Records from a dataset:
----

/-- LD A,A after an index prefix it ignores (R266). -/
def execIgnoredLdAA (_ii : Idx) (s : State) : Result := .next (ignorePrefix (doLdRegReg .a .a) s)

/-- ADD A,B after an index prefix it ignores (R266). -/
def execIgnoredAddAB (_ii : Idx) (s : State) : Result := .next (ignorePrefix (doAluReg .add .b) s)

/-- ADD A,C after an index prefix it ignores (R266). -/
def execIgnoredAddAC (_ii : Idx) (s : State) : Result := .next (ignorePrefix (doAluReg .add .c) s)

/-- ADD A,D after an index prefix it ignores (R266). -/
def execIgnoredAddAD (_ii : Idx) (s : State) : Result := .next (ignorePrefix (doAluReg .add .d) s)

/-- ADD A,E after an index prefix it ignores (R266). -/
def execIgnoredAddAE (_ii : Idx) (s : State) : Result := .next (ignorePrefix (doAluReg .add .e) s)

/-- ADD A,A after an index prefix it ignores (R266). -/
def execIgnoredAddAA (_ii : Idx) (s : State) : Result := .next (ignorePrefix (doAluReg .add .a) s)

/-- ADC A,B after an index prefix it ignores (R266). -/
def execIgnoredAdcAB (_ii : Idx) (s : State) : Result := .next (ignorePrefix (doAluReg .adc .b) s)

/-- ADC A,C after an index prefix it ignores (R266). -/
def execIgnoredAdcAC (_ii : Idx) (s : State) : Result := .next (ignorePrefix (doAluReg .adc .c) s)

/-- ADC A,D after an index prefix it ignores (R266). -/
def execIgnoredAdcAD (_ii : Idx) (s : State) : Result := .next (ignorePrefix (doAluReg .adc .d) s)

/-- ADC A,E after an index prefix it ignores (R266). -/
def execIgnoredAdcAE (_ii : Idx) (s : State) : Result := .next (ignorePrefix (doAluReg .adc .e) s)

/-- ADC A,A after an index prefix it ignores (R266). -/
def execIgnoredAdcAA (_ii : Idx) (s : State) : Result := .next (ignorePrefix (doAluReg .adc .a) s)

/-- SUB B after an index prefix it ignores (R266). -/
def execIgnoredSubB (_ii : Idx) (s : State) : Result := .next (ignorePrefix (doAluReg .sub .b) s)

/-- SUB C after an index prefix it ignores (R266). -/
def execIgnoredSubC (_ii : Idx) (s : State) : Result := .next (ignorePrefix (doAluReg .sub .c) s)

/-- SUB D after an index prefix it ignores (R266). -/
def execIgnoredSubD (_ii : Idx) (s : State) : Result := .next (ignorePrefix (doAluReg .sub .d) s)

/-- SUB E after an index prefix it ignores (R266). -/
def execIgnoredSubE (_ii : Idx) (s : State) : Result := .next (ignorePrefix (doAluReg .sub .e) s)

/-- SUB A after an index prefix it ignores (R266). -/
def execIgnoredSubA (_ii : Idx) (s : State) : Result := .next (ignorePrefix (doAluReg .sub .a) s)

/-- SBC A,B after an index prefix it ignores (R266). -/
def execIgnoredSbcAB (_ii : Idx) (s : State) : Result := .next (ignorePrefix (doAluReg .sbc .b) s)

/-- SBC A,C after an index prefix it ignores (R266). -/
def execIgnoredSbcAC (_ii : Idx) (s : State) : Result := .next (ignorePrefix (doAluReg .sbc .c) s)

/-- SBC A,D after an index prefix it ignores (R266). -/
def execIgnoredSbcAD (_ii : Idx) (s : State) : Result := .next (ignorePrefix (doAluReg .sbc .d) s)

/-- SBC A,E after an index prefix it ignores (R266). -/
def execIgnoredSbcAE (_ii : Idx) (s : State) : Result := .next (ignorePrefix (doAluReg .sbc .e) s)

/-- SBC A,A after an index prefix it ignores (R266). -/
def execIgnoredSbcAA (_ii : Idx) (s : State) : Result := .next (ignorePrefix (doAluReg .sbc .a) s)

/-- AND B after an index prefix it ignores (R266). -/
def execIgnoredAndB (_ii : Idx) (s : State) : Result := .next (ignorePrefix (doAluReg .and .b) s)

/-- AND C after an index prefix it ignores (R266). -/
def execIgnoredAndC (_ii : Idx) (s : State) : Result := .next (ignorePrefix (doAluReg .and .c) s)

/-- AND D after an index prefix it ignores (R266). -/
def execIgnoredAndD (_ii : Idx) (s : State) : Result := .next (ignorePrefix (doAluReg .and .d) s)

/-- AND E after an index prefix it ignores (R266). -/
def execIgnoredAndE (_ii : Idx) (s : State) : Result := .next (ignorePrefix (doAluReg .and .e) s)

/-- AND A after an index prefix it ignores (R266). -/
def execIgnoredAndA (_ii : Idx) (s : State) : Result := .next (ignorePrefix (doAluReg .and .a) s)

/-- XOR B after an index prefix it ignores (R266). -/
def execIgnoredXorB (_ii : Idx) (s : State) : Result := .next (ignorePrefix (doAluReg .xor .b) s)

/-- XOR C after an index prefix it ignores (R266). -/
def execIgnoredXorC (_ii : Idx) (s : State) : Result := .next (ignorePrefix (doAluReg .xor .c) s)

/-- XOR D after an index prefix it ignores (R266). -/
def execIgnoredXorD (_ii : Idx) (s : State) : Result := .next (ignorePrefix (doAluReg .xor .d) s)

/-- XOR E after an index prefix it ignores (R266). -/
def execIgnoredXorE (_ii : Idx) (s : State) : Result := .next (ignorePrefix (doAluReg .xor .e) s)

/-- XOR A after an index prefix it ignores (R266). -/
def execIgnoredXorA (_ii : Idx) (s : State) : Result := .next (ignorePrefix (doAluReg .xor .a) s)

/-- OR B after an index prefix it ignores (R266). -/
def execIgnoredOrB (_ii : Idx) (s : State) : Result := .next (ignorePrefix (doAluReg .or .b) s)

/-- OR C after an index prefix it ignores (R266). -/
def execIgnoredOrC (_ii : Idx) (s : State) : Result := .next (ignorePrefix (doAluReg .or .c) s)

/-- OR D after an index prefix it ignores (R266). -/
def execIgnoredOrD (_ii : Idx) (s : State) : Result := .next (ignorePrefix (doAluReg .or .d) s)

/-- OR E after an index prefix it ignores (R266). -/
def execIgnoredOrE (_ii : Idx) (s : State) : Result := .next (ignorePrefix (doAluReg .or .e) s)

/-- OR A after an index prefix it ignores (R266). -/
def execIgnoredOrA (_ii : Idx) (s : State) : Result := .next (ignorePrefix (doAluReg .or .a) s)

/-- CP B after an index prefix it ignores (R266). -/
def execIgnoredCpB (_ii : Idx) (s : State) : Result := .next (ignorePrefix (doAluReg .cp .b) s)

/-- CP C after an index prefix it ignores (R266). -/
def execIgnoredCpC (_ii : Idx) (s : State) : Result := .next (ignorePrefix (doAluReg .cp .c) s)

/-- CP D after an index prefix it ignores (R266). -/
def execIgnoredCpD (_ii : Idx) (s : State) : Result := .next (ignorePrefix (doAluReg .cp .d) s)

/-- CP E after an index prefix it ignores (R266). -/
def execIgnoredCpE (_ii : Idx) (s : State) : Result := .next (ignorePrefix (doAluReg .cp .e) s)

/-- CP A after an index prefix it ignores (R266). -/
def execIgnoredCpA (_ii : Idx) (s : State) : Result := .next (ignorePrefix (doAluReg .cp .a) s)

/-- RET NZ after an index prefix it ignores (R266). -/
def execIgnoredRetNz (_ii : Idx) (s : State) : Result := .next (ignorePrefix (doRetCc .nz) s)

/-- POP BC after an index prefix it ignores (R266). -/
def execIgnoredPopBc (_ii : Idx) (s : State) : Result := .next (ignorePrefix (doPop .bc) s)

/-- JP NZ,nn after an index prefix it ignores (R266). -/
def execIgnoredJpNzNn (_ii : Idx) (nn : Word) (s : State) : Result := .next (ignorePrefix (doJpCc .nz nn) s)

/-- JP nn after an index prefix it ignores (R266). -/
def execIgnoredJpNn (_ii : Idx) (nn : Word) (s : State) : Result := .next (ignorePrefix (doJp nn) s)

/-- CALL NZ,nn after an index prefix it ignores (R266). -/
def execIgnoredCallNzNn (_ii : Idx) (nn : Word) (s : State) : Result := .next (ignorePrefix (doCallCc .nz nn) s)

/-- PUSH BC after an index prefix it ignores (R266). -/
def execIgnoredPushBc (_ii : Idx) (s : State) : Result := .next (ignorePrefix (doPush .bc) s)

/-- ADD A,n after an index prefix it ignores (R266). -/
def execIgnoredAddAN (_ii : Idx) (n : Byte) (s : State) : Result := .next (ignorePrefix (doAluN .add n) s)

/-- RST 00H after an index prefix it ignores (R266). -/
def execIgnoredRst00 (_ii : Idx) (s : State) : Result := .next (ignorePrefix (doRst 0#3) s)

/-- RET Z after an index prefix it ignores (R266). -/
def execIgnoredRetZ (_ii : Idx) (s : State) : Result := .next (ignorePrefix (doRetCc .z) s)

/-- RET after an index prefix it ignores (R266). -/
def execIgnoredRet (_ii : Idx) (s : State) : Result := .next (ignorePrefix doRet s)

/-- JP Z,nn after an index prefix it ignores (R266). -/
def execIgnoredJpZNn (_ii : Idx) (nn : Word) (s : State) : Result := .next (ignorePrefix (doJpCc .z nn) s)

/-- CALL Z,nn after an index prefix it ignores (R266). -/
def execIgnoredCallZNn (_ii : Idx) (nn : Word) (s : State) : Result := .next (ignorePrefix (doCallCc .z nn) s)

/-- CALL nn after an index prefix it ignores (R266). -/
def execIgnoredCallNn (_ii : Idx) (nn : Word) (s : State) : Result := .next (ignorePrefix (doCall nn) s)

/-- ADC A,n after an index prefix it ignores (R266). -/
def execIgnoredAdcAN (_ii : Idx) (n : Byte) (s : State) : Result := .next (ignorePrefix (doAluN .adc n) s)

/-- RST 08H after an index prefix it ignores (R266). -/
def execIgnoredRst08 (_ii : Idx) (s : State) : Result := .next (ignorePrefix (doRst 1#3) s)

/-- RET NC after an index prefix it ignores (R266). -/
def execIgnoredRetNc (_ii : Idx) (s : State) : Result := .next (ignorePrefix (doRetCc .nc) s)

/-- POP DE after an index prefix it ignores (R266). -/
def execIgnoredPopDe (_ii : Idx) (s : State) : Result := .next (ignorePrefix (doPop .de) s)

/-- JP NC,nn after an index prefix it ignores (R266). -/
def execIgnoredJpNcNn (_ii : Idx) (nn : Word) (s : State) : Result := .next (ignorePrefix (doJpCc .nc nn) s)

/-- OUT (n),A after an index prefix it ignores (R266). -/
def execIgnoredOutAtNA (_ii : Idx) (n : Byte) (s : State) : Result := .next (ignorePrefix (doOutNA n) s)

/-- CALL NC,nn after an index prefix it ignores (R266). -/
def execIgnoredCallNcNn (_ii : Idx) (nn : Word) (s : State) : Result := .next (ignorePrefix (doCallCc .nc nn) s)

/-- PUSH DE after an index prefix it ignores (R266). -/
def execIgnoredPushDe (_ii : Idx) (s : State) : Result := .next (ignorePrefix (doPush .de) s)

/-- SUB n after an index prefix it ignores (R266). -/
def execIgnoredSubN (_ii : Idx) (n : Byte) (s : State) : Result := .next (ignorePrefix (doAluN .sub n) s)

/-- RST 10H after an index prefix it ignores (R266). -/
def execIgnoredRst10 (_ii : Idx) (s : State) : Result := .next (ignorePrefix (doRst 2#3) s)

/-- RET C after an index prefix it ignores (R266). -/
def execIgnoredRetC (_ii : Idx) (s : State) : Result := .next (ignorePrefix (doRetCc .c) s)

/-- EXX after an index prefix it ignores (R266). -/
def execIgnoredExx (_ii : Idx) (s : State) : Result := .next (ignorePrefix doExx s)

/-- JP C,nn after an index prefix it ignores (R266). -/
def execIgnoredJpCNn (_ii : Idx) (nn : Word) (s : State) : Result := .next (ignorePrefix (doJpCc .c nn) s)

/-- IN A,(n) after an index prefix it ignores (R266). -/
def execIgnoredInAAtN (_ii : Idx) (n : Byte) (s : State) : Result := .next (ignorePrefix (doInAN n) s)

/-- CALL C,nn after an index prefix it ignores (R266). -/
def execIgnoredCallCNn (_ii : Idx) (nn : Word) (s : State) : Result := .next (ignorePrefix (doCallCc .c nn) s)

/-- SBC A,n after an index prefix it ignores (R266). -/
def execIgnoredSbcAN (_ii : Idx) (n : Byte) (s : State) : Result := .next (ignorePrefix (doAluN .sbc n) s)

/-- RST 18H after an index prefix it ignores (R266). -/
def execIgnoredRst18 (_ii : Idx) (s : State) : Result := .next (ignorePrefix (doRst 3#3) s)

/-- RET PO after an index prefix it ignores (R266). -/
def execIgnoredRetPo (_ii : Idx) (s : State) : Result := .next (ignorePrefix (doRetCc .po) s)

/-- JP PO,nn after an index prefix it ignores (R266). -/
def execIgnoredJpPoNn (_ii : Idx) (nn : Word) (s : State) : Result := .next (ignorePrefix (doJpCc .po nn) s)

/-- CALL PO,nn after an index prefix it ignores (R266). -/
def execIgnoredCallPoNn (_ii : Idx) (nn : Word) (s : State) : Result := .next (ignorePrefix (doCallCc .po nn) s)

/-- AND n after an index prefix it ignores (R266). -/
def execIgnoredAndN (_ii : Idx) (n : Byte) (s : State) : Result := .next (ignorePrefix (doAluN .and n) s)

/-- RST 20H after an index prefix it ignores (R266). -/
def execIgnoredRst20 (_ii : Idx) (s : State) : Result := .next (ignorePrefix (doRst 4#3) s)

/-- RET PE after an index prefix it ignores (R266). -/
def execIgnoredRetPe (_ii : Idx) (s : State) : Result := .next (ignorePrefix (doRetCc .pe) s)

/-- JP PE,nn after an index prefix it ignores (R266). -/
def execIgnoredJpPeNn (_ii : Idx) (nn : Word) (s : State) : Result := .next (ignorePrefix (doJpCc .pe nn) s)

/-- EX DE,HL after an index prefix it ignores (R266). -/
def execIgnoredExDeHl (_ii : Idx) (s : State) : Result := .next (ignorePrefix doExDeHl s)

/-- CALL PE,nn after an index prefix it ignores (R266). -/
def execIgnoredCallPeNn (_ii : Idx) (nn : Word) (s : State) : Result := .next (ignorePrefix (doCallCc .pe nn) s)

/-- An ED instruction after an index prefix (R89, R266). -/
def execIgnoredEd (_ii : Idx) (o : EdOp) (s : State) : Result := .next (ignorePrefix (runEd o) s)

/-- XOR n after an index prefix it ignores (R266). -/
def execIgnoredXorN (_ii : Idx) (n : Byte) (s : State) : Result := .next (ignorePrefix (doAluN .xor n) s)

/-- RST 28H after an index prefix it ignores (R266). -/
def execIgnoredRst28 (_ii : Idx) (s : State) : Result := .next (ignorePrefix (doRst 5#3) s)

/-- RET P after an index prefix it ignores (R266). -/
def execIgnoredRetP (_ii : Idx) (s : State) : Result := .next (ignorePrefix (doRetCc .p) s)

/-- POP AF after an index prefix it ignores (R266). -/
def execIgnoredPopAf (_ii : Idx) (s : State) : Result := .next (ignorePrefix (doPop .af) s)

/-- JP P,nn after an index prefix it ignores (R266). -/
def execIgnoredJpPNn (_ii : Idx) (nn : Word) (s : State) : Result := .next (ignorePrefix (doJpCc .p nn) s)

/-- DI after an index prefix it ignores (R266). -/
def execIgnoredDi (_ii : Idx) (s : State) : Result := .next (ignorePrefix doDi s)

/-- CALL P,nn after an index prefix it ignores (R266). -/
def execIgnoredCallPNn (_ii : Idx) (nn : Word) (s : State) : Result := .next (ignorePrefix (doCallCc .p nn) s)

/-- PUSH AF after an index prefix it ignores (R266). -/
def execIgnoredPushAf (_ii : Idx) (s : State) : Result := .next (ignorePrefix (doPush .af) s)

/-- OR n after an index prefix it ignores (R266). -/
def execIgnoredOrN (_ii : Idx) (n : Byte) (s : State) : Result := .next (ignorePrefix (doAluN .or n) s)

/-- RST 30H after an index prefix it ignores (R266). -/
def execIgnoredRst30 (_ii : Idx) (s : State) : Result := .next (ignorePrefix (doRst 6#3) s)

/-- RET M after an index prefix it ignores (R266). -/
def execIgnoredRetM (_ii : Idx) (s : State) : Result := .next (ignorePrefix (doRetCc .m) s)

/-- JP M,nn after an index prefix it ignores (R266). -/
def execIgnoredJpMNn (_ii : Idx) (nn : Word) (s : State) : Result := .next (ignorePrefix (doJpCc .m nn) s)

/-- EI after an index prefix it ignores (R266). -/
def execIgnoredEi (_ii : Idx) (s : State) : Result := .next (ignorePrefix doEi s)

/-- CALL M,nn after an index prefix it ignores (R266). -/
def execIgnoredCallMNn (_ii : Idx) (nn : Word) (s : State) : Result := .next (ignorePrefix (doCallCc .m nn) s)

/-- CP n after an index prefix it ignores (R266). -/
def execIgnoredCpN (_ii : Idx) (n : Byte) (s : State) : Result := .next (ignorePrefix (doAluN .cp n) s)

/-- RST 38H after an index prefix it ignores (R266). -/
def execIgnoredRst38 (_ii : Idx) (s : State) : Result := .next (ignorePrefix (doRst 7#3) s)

----

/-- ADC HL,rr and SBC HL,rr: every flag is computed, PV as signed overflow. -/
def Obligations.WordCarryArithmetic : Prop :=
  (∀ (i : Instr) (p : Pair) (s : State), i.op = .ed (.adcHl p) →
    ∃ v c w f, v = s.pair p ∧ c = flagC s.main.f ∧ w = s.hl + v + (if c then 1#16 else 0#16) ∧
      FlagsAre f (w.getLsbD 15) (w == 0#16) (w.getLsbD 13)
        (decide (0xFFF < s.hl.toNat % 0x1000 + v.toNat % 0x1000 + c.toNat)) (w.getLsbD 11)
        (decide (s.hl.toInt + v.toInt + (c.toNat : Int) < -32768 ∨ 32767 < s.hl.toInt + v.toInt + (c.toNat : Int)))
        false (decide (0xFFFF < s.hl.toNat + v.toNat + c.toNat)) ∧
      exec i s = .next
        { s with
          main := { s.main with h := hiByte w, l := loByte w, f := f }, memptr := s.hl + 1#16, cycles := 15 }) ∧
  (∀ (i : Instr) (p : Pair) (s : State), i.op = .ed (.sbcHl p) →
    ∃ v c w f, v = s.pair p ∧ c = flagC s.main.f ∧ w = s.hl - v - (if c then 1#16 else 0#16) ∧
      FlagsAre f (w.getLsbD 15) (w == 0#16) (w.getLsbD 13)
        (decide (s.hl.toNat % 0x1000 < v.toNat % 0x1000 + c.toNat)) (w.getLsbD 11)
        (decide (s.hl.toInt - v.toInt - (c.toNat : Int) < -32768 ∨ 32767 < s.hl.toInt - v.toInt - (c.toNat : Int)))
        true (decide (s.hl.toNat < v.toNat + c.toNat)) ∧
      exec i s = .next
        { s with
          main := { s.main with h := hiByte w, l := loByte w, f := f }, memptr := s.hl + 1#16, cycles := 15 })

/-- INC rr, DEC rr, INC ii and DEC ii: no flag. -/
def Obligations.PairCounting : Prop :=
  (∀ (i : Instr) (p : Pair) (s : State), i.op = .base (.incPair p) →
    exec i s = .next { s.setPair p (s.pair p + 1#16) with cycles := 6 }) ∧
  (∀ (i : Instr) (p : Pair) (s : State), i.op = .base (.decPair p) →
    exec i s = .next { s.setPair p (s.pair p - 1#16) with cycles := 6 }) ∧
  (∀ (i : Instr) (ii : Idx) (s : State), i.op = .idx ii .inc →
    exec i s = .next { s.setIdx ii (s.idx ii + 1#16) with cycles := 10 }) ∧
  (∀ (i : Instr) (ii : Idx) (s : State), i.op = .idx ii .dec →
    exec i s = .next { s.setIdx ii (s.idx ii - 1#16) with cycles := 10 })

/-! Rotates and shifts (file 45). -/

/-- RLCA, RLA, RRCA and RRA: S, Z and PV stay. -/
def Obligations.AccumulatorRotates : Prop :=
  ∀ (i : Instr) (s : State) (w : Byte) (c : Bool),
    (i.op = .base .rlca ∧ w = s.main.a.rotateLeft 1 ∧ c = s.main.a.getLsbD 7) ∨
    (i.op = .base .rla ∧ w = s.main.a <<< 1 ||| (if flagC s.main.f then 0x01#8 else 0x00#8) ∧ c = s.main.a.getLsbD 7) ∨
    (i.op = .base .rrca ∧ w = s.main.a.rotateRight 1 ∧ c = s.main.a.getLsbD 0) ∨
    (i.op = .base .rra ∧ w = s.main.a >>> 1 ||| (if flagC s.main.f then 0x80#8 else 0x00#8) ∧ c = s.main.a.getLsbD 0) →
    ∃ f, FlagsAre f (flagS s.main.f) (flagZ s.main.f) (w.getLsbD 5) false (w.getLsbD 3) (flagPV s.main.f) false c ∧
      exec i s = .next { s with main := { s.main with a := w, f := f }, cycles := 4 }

----

Each line containing the word "doRst" needs to be copied from the data above.

ANSWER SECTION ::
def execIgnoredRst00 (_ii : Idx) (s : State) : Result := .next (ignorePrefix (doRst 0#3) s)
def execIgnoredRst08 (_ii : Idx) (s : State) : Result := .next (ignorePrefix (doRst 1#3) s)
def execIgnoredRst10 (_ii : Idx) (s : State) : Result := .next (ignorePrefix (doRst 2#3) s)
def execIgnoredRst18 (_ii : Idx) (s : State) : Result := .next (ignorePrefix (doRst 3#3) s)
def execIgnoredRst20 (_ii : Idx) (s : State) : Result := .next (ignorePrefix (doRst 4#3) s)
def execIgnoredRst28 (_ii : Idx) (s : State) : Result := .next (ignorePrefix (doRst 5#3) s)
def execIgnoredRst30 (_ii : Idx) (s : State) : Result := .next (ignorePrefix (doRst 6#3) s)
def execIgnoredRst38 (_ii : Idx) (s : State) : Result := .next (ignorePrefix (doRst 7#3) s)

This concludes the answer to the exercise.